Poetry is a bit like breadmaking
It has a mystique surrounding it. It has a reputation for being ‘hard’. Think T S Elliot, maybe, or whoever it was you ‘hated’ at school, where poetry was often reduced to metre and form. (We ‘did’ Keats and I loved him). And poetry can be oblique. It doesn’t always give up its secrets easily. Doesn’t blast, screaming from a megaphone – although it can. Poetry is, by its very nature, not reportage. It’s not sound bytes or fake news, but something deeper, more mystical or spiritual. Poetry connects with our emotions as well as our minds.
But then there’s Pam Ayres who writes rhyming poetry, which is not well thought of by publishers and competition organisers. I quite like her. She makes me laugh. For some she may be ‘proof’ that the public aren’t prepared to engage with something deeper. I’m not sure. Something doesn’t have to be difficult to understand to have meaning, interest or connection. Poetry doesn’t have to be a Da Vinci code of keys and clues. It can be raw and elemental, yielding its meaning easily. It can be simple and beautiful. The dictionary definition of poetry is ‘literary work in which the expression of feelings and ideas is given intensity by the use of distinctive style and rhythm’ . I think the general lack of fervour for poetry with the buying public is down to a dislike of the expression of feelings; an uneasiness with the intensity. Poets like to both magnify and dissect and that can be uncomfortable.
I know lots of people who write poetry. Didn’t most of us write it as children? Perhaps we even loved it. Then education came along an inoculated us against it. Now bookshops barely stock it because no one buys it, which means publishers don’t want to touch it because it makes no money. There are exceptions. There are some excellent small presses which produce pamphlets and first collections, and there are some high-profile competitions in which publication is the end game. It’s small fry, however, compared to the numbers of people who write poetry.
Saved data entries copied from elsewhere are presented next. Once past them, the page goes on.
-- ==== Sys2Proof/Tests/Slice0.lean ====
section
/-! SUPPORT. Tests: the words written out from 30_encoding.md R80 to R83, the checks of WellFormed, one-step
tests from the worked examples of the rules and the vectors of 95_test_vectors.md (named in each comment),
and for every statement a machine and operands that meet its hypotheses. -/

namespace Sys2Proof.Tests

open Sys2Proof Sys2Proof.Machine

/-! ### WellFormed: one ill-formed term for each check (R82), and the greatest operands that pass -/

theorem test_wf_rngNew_echo : (Instr.rngNew 7 20 256).wellFormed = false := by decide
theorem test_wf_pinSet_level : (Instr.pinSet 8 2).wellFormed = false := by decide
theorem test_wf_mbxPut_address : (Instr.mbxPut 256 0 0).wellFormed = false := by decide
theorem test_wf_mbxPut_command : (Instr.mbxPut 0 0x152 0).wellFormed = false := by decide
theorem test_wf_mbxPut_repeat : (Instr.mbxPut 0 0x52 2).wellFormed = false := by decide
theorem test_wf_dispCmd_address : (Instr.dispCmd 256 0 0).wellFormed = false := by decide
theorem test_wf_dispCmd_command : (Instr.dispCmd 0 256 0).wellFormed = false := by decide
theorem test_wf_dispCmd_repeat : (Instr.dispCmd 0 0 2).wellFormed = false := by decide

/-! ### Decoding: every row's word, written out field by field from R80 and R83 -/

theorem test_decode_clkStart : decode 0x0100000000000000 = .ok .clkStart := by decide
theorem test_decode_clkNow : decode 0x0200000000000000 = .ok .clkNow := by decide
theorem test_decode_clkTick : decode 0x0300000000000000 = .ok .clkTick := by decide
theorem test_decode_srvInit : decode 0x1000000000000000 = .ok .srvInit := by decide
theorem test_decode_srvNew : decode 0x1109000000000000 = .ok (.srvNew 9) := by decide
theorem test_decode_srvAttach : decode 0x1201000000000000 = .ok (.srvAttach 1) := by decide
/-- V-SRV-6. -/
theorem test_decode_srvAttachl : decode 0x130103E807D00000 = .ok (.srvAttachl 1 1000 2000) := by decide
theorem test_decode_srvWrite : decode 0x140100000000005A = .ok (.srvWrite 1 90) := by decide
/-- R88. -/
theorem test_decode_srvWriteus : decode 0x15000000000005DC = .ok (.srvWriteus 0 1500) := by decide
/-- V-ENC-1. -/
theorem test_decode_srvDetach : decode 0x160B000000000000 = .ok (.srvDetach 11) := by decide
theorem test_decode_srvIsr : decode 0x1700000000000000 = .ok .srvIsr := by decide
/-- V-ENC-1. -/
theorem test_decode_rngNew : decode 0x2007FFEC00000008 = .ok (.rngNew 7 (-20) 8) := by decide
theorem test_decode_rngBegin : decode 0x2100000000000000 = .ok .rngBegin := by decide
theorem test_decode_rngPoll : decode 0x2200000000000000 = .ok .rngPoll := by decide
theorem test_decode_rngEnd : decode 0x2300000000000000 = .ok .rngEnd := by decide
/-- V-ENC-1. -/
theorem test_decode_rngMeasure : decode 0x2400000000000190 = .ok (.rngMeasure 400) := by decide
theorem test_decode_rngEdge : decode 0x2500000000000000 = .ok .rngEdge := by decide
/-- R88. -/
theorem test_decode_adv : decode 0x300000000009C400 = .ok (.adv 640000) := by decide
theorem test_decode_pinSet : decode 0x3108000000000001 = .ok (.pinSet 8 1) := by decide
theorem test_decode_irqOff : decode 0x3200000000000000 = .ok .irqOff := by decide
theorem test_decode_irqOn : decode 0x3300000000000000 = .ok .irqOn := by decide
theorem test_decode_reset : decode 0x3400000000000000 = .ok .reset := by decide
theorem test_decode_cmdEdge : decode 0x4000000000000000 = .ok .cmdEdge := by decide
theorem test_decode_mbxPut : decode 0x410000AB00520001 = .ok (.mbxPut 0xAB 0x52 1) := by decide
theorem test_decode_mbxFetch : decode 0x4200000000000000 = .ok .mbxFetch := by decide
theorem test_decode_dispCmd : decode 0x4300003400160001 = .ok (.dispCmd 0x34 0x16 1) := by decide
/-- R220's worked example. -/
theorem test_decode_turBuild : decode 0x44090A0B07080014 = .ok (.turBuild 9 10 11 7 8 20) := by decide
/-- V-ENC-2: an opcode that is not assigned, an unused field that is not 0, an operand out of range. -/
theorem test_decode_reserved_opcode : decode 0x0500000000000000 = .error .reservedOpcode := by decide
theorem test_decode_reserved_unused : decode 0x0100000000000001 = .error .unusedFieldNotZero := by decide
theorem test_decode_reserved_operand : decode 0x2007001400000108 = .error .operandOutOfRange := by decide
/-- R80: a stored word lies most significant byte first. -/
theorem test_decodeBytes_order :
    decodeBytes [0x31, 0x08, 0, 0, 0, 0, 0, 0x01, 0xFF] = .ok (.pinSet 8 1, [0xFF]) := by decide
theorem test_decodeBytes_short : decodeBytes [0x31, 0x08, 0, 0, 0, 0, 0] = .error .truncatedWord := by decide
Like bread making, poetry has a reputation. This is partly created by education and partly by elitism, which still exists, despite the likes of Benjamin Zephaniah and other performance poets, who have done much to break down barriers. We need people not to be intimidated, if they are to ever buy and read poetry. And poets, you’re not exempt here. If you want to have a wide readership, If you actually want to sell books, then you need to be reading and buying poetry. You need to be making it popular by demystifying it. By that I don’t mean you need to write simplistic poetry, rather that you need to find ways to connect with people.
As a professional bread maker, I strongly believe that bread making should be accessible and enjoyable and as a poet, I think that poetry should be too. That doesn’t mean it’s easy, that there is no skill involved in its making or telling, but it should be for the people and not a select few. We all need a bit of poetry in our lives, as much as we need our daily bread.